4.1. Dataset and Evaluation Metrics

Dataset. In the semantic segmentation experiments, we use the S3DIS dataset for network training and testing. S3DIS is a large scene indoor 3D point cloud dataset. It contains five indoor areas in Stanford University, including a total of 271 rooms, and is divided into six areas for training and testing. The dataset includes 11 scenes, such as offices and conference rooms, and 13 categories, such as ceilings, floors, and walls. The features of each point in the dataset include XYZ, RGB color, and normalized coordinate values in the Cartesian coordinate system.

Evaluation metrics. We use common semantic segmentation evaluation metrics, namely mean intersection-over-union (mIoU), mean class accuracy (mAcc), and overall accuracy (OA), to evaluate the experimental results. The OA is the proportion of correctly predicted point clouds in the total number of point clouds, and Equation (4) is its calculation form. The mAcc is calculated as Equation (5), which is used to calculate the proportion of correctly predicted point clouds in each category and then calculate the average of all the categories. The mIoU is the most important metric, which represents the average of the intersection-over-union ratio for each category in the dataset. Its calculation form is shown in Equation (6).

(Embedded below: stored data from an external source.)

/-! ## Waiting (04 R107 to R109) -/

/-- The task waits on its sequencer (04 R107); it may be evicted after 2,048 cycles (04 R109). -/
def State.waitOnSeq (s : State) (tid : Word) (w : Wait) : State :=
  match s.task? tid with
  | none => s
  | some t =>
    let s1 := s.modTask tid fun t => { t with wait := some w }
    match t.core, t.sq with
    | some c, some q =>
      (s1.modSeq c q fun x => { x with waitAt := some s.cycle }).post 2048 .waitEviction (.task tid)
    | _, _ => s1

/-- Begin to write the task to its frame (04 R113, R118). -/
def State.frameOut (s : State) (tid : Word) (reason : Nat) : State :=
  match s.task? tid with
  | none => s
  | some t =>
    let s1 := s.modTask tid fun t => { t with phase := .framed, saving := some reason, readyToBind := false }
    let s2 := match t.core, t.sq with
      | some c, some q => s1.modSeq c q fun x => { x with phase := .saving, waitAt := none }
      | _, _ => s1
    s2.postFree .frameSaveComplete (.task tid)

/-- Park a task in a stall of its core, or in its frame when all sixteen are taken (04 R107, R108). -/
def State.parkStall (s : State) (tid : Word) (w : Wait) : State :=
  match s.task? tid with
  | none => s
  | some t =>
    let s1 := s.modTask tid fun t => { t with wait := some w }
    match t.core, t.sq with
    | some c, some q =>
      if (s.core c).stalls.length < 16 then
        let s2 := s1.modCore c fun x => { x with stalls := x.stalls ++ [tid] }
        let s3 := s2.modTask tid fun t => { t with phase := .stalled, stalling := true, readyToBind := false }
        (s3.modSeq c q fun x => { x with phase := .saving, waitAt := none }).post 32 .stallEntryComplete (.task tid)
      else s1.frameOut tid 5
    | _, _ => s1

/-- Park a task in its frame for a page fault (2) or a forward (3) (04 R107). -/
def State.parkFrame (s : State) (tid : Word) (w : Wait) (reason : Nat) : State :=
  (s.modTask tid fun t => { t with wait := some w }).frameOut tid reason

/-- The task joins its bind set (04 R101). -/
def Task.joinBind (t : Task) (cycle : Nat) : Task :=
  { t with readyToBind := true, returning := true, waitSince := cycle }

/-- Tiles that a returning task needs are held for it as they are free (04 R103). -/
def State.holdTiles (s : State) (t : Task) : State :=
  match t.core with
  | none => s
  | some c =>
    s.modCore c fun x =>
      { x with tiles := x.tiles.zipIdx.map fun (z, i) =>
          if t.tilesHeld.contains i && z.owner.isNone && z.heldFor.isNone then { z with heldFor := some t.tid } else z }

/-- Freed tiles of a core go to the tasks that wait to bind and need them (04 R103). -/
def State.offerTiles (s : State) (core : Nat) : State :=
  (s.tasks.filter fun t => t.phase == .framed && t.readyToBind && t.core == some core).foldl (fun s t => s.holdTiles t) s

/-- The cycles for which a parked task's bundle has waited on a load count as its buffer's STALLS (05 R156). -/
def State.countHeldLoad (s : State) (t : Task) : State :=
  match t.heldLoad with
  | some (c, buf) => s.countStalls t.ctx buf.toNat (s.cycle - c)
  | none => s

/-- The wait of a task ends (04 R107): on its sequencer it is ready again; in a stall or frame it joins its bind
set once its entry or save is complete. -/
def State.wake (s : State) (tid : Word) : State :=
  match s.task? tid with
  | none => s
  | some t =>
    let s1 := (s.countHeldLoad t).modTask tid fun t => { t with wait := none, heldLoad := none }
    match t.phase with
    | .bound =>
      match t.core, t.sq with
      | some c, some q => s1.modSeq c q fun x => { x with waitAt := none }
      | _, _ => s1
    | .stalled => if t.stalling then s1 else s1.modTask tid fun t => t.joinBind s.cycle
    | .framed =>
      if t.saving.isSome then s1
      else (s1.modTask tid fun t => t.joinBind s.cycle).holdTiles t
    | _ => s1

/-! ## Leaving everything a task holds -/

/-- Does a task have MMAs, or a step of a TGEMM, in flight? -/
def State.mmaBusy (s : State) (t : Task) : Bool :=
  match t.core with
  | some c => (s.core c).mmas.any fun m => m.tid == t.tid
  | none => false

/-- The number under which a task's TGEMM holds its pins (15 R403). -/
def tgemmPin (tid : Word) : Nat := 2 ^ 64 + tid.toNat

/-- Free the tiles a task owns or waits for, with what still loads them and the pins of its TGEMM, once its MMAs have
completed (15 R399, R403; 12 R319). -/
def State.releaseTiles (s : State) (t : Task) : State :=
  match t.core with
  | none => s
  | some c =>
    let s1 := s.modCore c fun x =>
      { x with
        tiles := x.tiles.map fun z =>
          if z.owner == some t.tid || z.heldFor == some t.tid then { z with owner := none, heldFor := none, writers := 0, events := [] } else z
        stalls := x.stalls.filter (· != t.tid) }
    (s1.onMem fun m =>
      { m with tileLoads := m.tileLoads.filter (·.2.2.2 != t.tid), pins := m.pins.filter (·.1 != tgemmPin t.tid) }).offerTiles c
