-- ==== Sys2Proof/Machine/Stream.lean ====
section
/-! DEFINITION. Class 17: binding stream registers, the four merges, draining and counting (13 R346 to R354). -/

namespace Sys2Proof.Machine

open Sys2Proof

/-- A class 17 slot of the running task, which reads its stream registers as they stand before the bundle (05 R130). A
bundle whose registers are in use is held (13 R350). -/
def State.streamSlot (s : State) (f : State → Task → State) : State :=
  match s.me? with
  | none => s
  | some t => f s t

/-- The running slot sets a stream register, for the next bundle. -/
def State.setStream (s : State) (n : ZReg) (x : Stream) : State :=
  s.onCur fun c => { c with streams := c.streams ++ [(n, x)] }

/-- A stream register of a task takes a value a bundle has set; where another slot of the bundle has put it in use, or
started an operation that this one follows, that operation ends first (13 R350). -/
def State.takeStream (s : State) (tid : Word) (x : ZReg × Stream) : State :=
  let s1 := match s.task? tid with
    | some t => if t.r.streamOp?.isSome && (x.2.op != 0 || t.r.streamInUse x.1) then s.streamRun tid else s
    | none => s
  s1.modTask tid fun t => { t with r := t.r.setS x.1 x.2 }

/-- Do `n` bytes at an address lie wholly in a task's own allocation on its core (05 R140, R141)? -/
def inOwn (base size : Word) (a n : Nat) : Bool :=
  n == 0 || (decide (base.toNat ≤ a) && decide (a + n ≤ base.toNat + size.toNat))

/-- A stream register as SBIND binds it from a descriptor (13 R346, R347). A BAD register keeps the descriptor's key and
value types for SCNT. -/
def streamOfDesc (base size : Word) (bs : List Byte) : Stream :=
  let kaddr := fieldAt bs 0 8
  let vaddr := fieldAt bs 8 8
  let len := fieldAt bs 0x10 4
  let kty := fieldAt bs 0x14 1
  let vty := fieldAt bs 0x15 1
  let dir := fieldAt bs 0x16 1
  let ks := if kty = 1 then 8 else 4
  let bad := (bs.drop 0x17).any (· != 0) || decide (1 < kty) || decide (3 < vty) || decide (1 < dir) ||
    decide (2 ^ 20 < len) || kaddr % ks != 0 || vaddr % 4 != 0 || (vty == 0 && vaddr != 0) ||
    !inOwn base size kaddr (len * ks) || (vty != 0 && !inOwn base size vaddr (len * 4))
  let types : Stream := { kty := kty % 2 == 1, vty := BitVec.ofNat 2 vty }
  if bad then { types with bind := 3, status := stBad }
  else
    { types with
      bind := if dir = 1 then 2 else 1
      kaddr := BitVec.ofNat 64 kaddr
      vaddr := BitVec.ofNat 64 vaddr
      len := BitVec.ofNat 32 len }

/-- SBIND (13 R347): alignment and range are precise faults, anything else wrong binds BAD. -/
def State.sbindOp (s : State) (t : Task) (d : ZReg) (a : Word) : State :=
  let (base, size) := scratchRegs t s.curCore
  let at_ := a.toNat
  if at_ % 32 ≠ 0 then s.raise cMisaligned at_ 5
  else if !inOwn base size at_ 32 then s.raise cScratchRange at_ 0
  else
    let s1 := s.flushStores t.tid
    s1.setStream d (streamOfDesc base size (s1.sramRead s.curCore (at_ % 2 ^ 21) 32))

def execSbind (d : ZReg) (a : Reg) (s : State) : Out :=
  .next (s.whenOn fun s => s.streamSlot fun s1 t => s1.sbindOp t d (s.getG a))

/-- Do the three registers of an operation agree in role and types (13 R349)? -/
def roleOk (d a b : Stream) : Bool :=
  d.isOut && a.isIn && b.isIn && a.kty == d.kty && b.kty == d.kty && a.vty == d.vty && b.vty == d.vty

/-- Start an operation (13 R348, R349): its arrays hold every earlier write of the task (R351), and it ends later. -/
def State.streamStart (s : State) (op : BitVec 3) (d a b : ZReg) : State :=
  s.whenOn fun s => s.streamSlot fun s1 t =>
    let x := t.r.getS d
    let y := t.r.getS a
    let z := t.r.getS b
    if x.bind = 0 then s1
    else if x.isBad || y.isBad || z.isBad then s1.setStream d (x.mark stBad)
    else if !roleOk x y z then s1.setStream d (x.mark stRole)
    else
      let slot := match s.cur with
        | some c => c.slot
        | none => 0
      (s1.flushStores t.tid).setStream d
        { x with
          op := op, srca := a, srcb := b, pend := false, pfrom := 0, opevt := 0
          opslot := BitVec.ofNat 3 slot, rm := BitVec.ofNat 3 (fmtRm s.fmt)
          opbaddr := s.bundlePc.setWidth 64 }

def execSint (d a b : ZReg) (s : State) : Out := .next (s.streamStart 1 d a b)
def execSuni (d a b : ZReg) (s : State) : Out := .next (s.streamStart 2 d a b)
def execSsub (d a b : ZReg) (s : State) : Out := .next (s.streamStart 3 d a b)
def execSmadd (d a b : ZReg) (s : State) : Out := .next (s.streamStart 4 d a b)

/-- The next keys of an input as the lanes SDRAIN writes, all ones beyond them (13 R352). -/
def State.drainKeys (s : State) (core : Nat) (x : Stream) : List Nat :=
  let c := min (x.len.toNat - x.pos.toNat) (if x.kty then 32 else 64)
  (List.range c).map fun m => s.streamKey core x (x.pos.toNat + m)

/-- SDRAIN (13 R352): the guard masks lanes, and POS advances whatever the guard. -/
def State.sdrainOp (s : State) (d : Reg) (a : ZReg) : State :=
  s.streamSlot fun s1 t =>
    let x := t.r.getS a
    let s2 := s1.flushStores t.tid
    let keys := if x.isIn then s2.drainKeys s.curCore x else []
    let lanes := if x.kty then keys.flatMap fun k => [k % 2 ^ 32, k / 2 ^ 32] else keys
    let v := VReg.ofFn fun i => BitVec.ofNat 32 (lanes.getD i 0xFFFFFFFF)
    let x1 := match keys.getLast? with
      | some k => { x with pos := x.pos + BitVec.ofNat 32 keys.length, lastkey := BitVec.ofNat 64 k, lastv := true }
      | none => x
    (s2.setStream a x1).putResult (.v d) s.mask (.vec v)

def execSdrain (d : Reg) (a : ZReg) (s : State) : Out := .next (if s.cur.isSome then s.sdrainOp d a else s)

/-- The word SCNT returns (13 R352). -/
def Stream.count (x : Stream) : Nat :=
  (if x.isIn then x.len.toNat - x.pos.toNat else if x.isOut then x.pos.toNat else 0) +
  x.status.toNat * 2 ^ 32 + x.bind.toNat * 2 ^ 36 + flag x.kty * 2 ^ 38 + x.vty.toNat * 2 ^ 39

def execScnt (d : Reg) (a : ZReg) (s : State) : Out :=
  .next (s.whenOn fun s => s.streamSlot fun s1 t =>
    s1.putResult (.g d) (BitVec.allOnes 64) (.word (BitVec.ofNat 64 (t.r.getS a).count)))

/-- SFREE (13 R352). -/
def execSfree (d : ZReg) (s : State) : Out :=
  .next (s.whenOn fun s => s.streamSlot fun s1 _ => s1.setStream d {})

/-- STREAM_OPERATION_END (13 R349, R350): an operation ends while its task is bound; otherwise it goes on when the task
is bound again. -/
def execStreamOperationEnd (s : State) : Out :=
  .next (match s.arg with
    | .task tid =>
      match s.task? tid with
      | some t => if t.phase = .bound then s.streamRun tid else s
      | none => s
    | _ => s)

end Sys2Proof.Machine
end

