/-- The bundle of a group in lock-step: it issues when it can issue on every member; a fault of one lets the others
complete it and dissolves the group (04 R115 to R117; 12 R318). -/
def runLockstep (ex : Instr → State → Out) (s : State) (c : Cur) : State :=
  let solo := c.members.map fun u => (u, runMember ex (s.openFor c u))
  match solo.find? fun r => r.2.cur.isNone && !s.faulted r.2 r.1 with
  | some r => r.2
  | none =>
    let loops := match s.task? c.tid with
      | some t => t.r.loops
      | none => []
    let flag (p : Cur → Bool) : Bool := solo.any fun r => r.2.cur.any p
    let f0 := match (solo.head?.map (·.2.cur)).getD none with
      | some lc => lc.flow loops
      | none => leaderFlow ex s c loops
    let f := { f0 with looped := f0.looped || flag (·.mark) }
    let anyFault := solo.any fun r => r.2.cur.isNone
    let ending := flag (·.ending)
    if ending && !s.groupCommitReady c.members then s.hold
    else
      match runGroup ex c f ending c.members { s with cur := none } with
      | none => s.hold
      | some s1 =>
        let s2 := (c.members.filterMap s.task?).foldl (fun s t =>
          s.modCore (Task.onCore t) fun x => { x with lastIssue := some s.cycle }) s1
        if anyFault || flag (·.decouple) then
          let s3 := s2.dissolve (clusterOf c.core)
          (solo.filter fun r => r.2.cur.isSome).foldl (fun s r => s.yieldAll [r.1] (flag (·.yieldReq))) s3
        else s2.yieldAll c.members (flag (·.yieldReq))

/-- Run the slots of the open bundle and close it. -/
def runBundle (ex : Instr → State → Out) (s : State) : State :=
  match s.cur, s.me? with
  | some c, some t =>
    if t.lockstep then runLockstep ex s c
    else
      let s1 := runMember ex s
      match s1.cur with
      | none => s1
      | some c1 => (s1.closeMember (c1.flow t.r.loops)).yieldAll [c.tid] c1.yieldReq
  | _, _ => { s with cur := none }

/-- Bundles issued so far by a sequencer's task: a bundle has issued when the count has moved, or the task is gone. -/
def State.issuedBy (s : State) (tid : Word) : Option Word := (s.task? tid).map (·.issued)

/-! ## Aging (04 R105) -/

/-- Is a sequencer ready, so far as its task, fetch and interlocks show? -/
def State.seqReady (s : State) (core sq : Nat) : Bool :=
  match s.mayIssue core sq with
  | none => false
  | some t =>
    let ms := s.membersOf core t
    s.groupReady ms && !s.gapReached core sq t &&
      (match s.nextBundle t core with
       | (.ready b, _) => (s.heldAny b ms).isNone
       | (.fault _, _) => true
       | _ => false)

/-- The AGE its task's launch latched. -/
def State.ageLimit (s : State) (tid : Word) : Nat :=
  match s.launch? (tidLnum tid) with
  | some l => l.age.toNat
  | none => 4096

/-- A sequencer that was ready and did not issue counts the cycle. -/
def State.ageSeq (s : State) (core sq : Nat) : State :=
  let q := s.seq core sq
  match q.task with
  | none => s
  | some tid =>
    if s.seqReady core sq then
      let s1 := s.modSeq core sq fun q => { q with readyCount := q.readyCount + 1 }
      if s.ageLimit tid ≤ q.readyCount + 1 then s1.post 0 .ageLimit (.num2 core sq) else s1
    else s

/-- Count the cycle for the sequencers of a core that lost the choice. -/
def State.ageLosers (s : State) (core winner : Nat) : State :=
  ((List.range 4).filter (· != winner)).foldl (fun s q => s.ageSeq core q) s

/-- AGE_LIMIT (04 R105): the current priority rises by one, at most to 7, and the count restarts. -/
def execAgeLimit (s : State) : Out :=
  .next (match s.arg with
    | .num2 core sq =>
      let q := s.seq core sq
      match q.task with
      | some tid =>
        if s.ageLimit tid ≤ q.readyCount then s.modSeq core sq fun q => { q with prio := min (q.prio + 1) 7, readyCount := 0 }
        else s
      | none => s
    | _ => s)

/-- MARK_GAP (04 R111): raised before the task's next bundle, with the count reached. -/
def execMarkGap (s : State) : Out :=
  .next (match s.arg with
    | .task tid =>
      match s.task? tid with
      | some t =>
        match t.core, t.sq with
        | some c, some q =>
          if s.gapReached c q t && t.phase == .bound && t.wait.isNone && decide (t.busyUntil ≤ s.cycle) then
            (s.dissolveOf t).trapEntry tid
              { code := BitVec.ofNat 16 cMarkGap, info := BitVec.ofNat 64 (s.seq c q).boundCount } t.r.pc
          else s
        | _, _ => s
      | none => s
    | _ => s)

/-- Issue on one core in one cycle: sequencers are tried in order until a bundle issues; `fuel` is their number. -/
def issueCore (ex : Instr → State → Out) (core : Nat) : Nat → Nat → State → State
  | 0, _, s => s
  | n + 1, tried, s =>
    match ex .issueBundle { s with arg := .num2 core tried } with
    | .next s1 =>
      match s1.cur with
      | none => s1
      | some c =>
        let sq := match s1.task? c.tid with
          | some t => t.sq.getD 0
          | none => 0
        let s2 := runBundle ex s1
        if s2.issuedBy c.tid = s1.issuedBy c.tid ∧ (s2.task? c.tid).isSome = true then
          issueCore ex core n (tried ||| (1 <<< sq)) s2
        else s2.ageLosers core sq
    | _ => s

end Sys2Proof.Machine
end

O A = \frac{\sum_{i = 0}^{k} p_{i i}}{\sum_{i = 0}^{k} \sum_{j = 0}^{k} p_{i j}}

(4)

m A c c = \frac{1}{k + 1} \sum_{i = 0}^{k} \frac{p_{i i}}{\sum_{j = 0}^{k} p_{i j}}

(5)

m I o U = \frac{1}{(k + 1)} \sum_{i = 0}^{k} \frac{p_{i i}}{\sum_{j = 0}^{k} p_{i j} + \sum_{j = 0}^{k} p_{j i} - p_{i i}}

(6)

where represents the prediction of category i as j, p_ii represents the correct prediction for category i and k is the number of categories in the dataset.

4.2. Results on S3DIS

Implementation details. Our training and testing are performed on TITAN RTX GPU. We implement the entire LLGF network in Pytorch. We set the initial learning rate to 0.5 and decay the learning rate by 10% at a fixed epoch. The network optimizer adopts SGD and sets the momentum and weight decay to 0.9 and 0.001.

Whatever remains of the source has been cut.